Now the critical piece of information we need for experimental design considerations is the number of fragments, as marker number/density enables different types of questions to be addressed. We can easily determine this by counting the number of lines in our BED file.

wc -l chr22_sbfI_sau3AI_200_400_output.bed
# 952

Or the number of sequences in our FASTA file.

grep -c ">" chr22_sbfI_sau3AI_200_400_output.fasta
# 952

Activity Questions

Within your group, work together to determine how fragment number varies across different fragment size selections. What pattern do you see and why might this be important?

As a class, what do you notice about the number of fragments sampled based on the restriction enzymes and the fragment size windows used? What aspect of the restriction enzyme appears to impact fragment number?

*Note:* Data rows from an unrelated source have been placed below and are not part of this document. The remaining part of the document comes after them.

-- ==== Sys2Proof/Machine/Platform.lean ====
section
/-! DEFINITION. Machine/Platform.lean: a platform of several independent cores and the place of each core's window
(spec/60_exceptions.md R214, R221; spec/20_memory.md R50, R57). The core itself is Machine/Step.lean; nothing there
depends on this file (log entry 13). -/

namespace Sys2Proof.Machine

/-- The cores of a platform, each with its own window, registers, buffers and datapath (R221). The free values of
Config are the same for every core: DESIGN CHOICE, unsafe for a statement that compares those of two cores (log
entry 13). -/
structure Platform where
  cores : List State
  deriving DecidableEq, Repr

/-- The platform after reset: `NUM_INSTANCES` cores, each as R38 says. -/
def Platform.reset : Platform := { cores := List.replicate Config.numInstances State.reset }

/-- Core `k` of the platform makes a step of its own; the others keep their state (R221). A host-protocol fault of core
`k` (R210) ends the run of the whole platform, the other cores' too: DESIGN CHOICE, safe (log entries 13 and 16), since
R210 keeps the fault for the rest of the run and the spec does not say whose run. -/
def Platform.stepCore (k : Nat) (p : Platform) : Host.Outcome Platform Fault Refusal :=
  match p.cores[k]? with
  | none => .next p
  | some s =>
    match step s with
    | .next t => .next { cores := p.cores.set k t }
    | .fault r => .fault r
    | .refused r => .refused r

/-- The offset in core `k`'s register window of a platform address, if the address lies in that window (R57). -/
def windowOffset (k addr : Nat) : Option Nat :=
  if Config.coreBase k ≤ addr ∧ addr < Config.coreBase k + 0x300 then some (addr - Config.coreBase k) else none

end Sys2Proof.Machine
end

Based on your research interests, think of an interesting question (or questions) you might want to ask and how genome-wide data could be useful. Assuming you are restricted to using RAD-seq only, what experimental design considerations must you consider to answer your research question?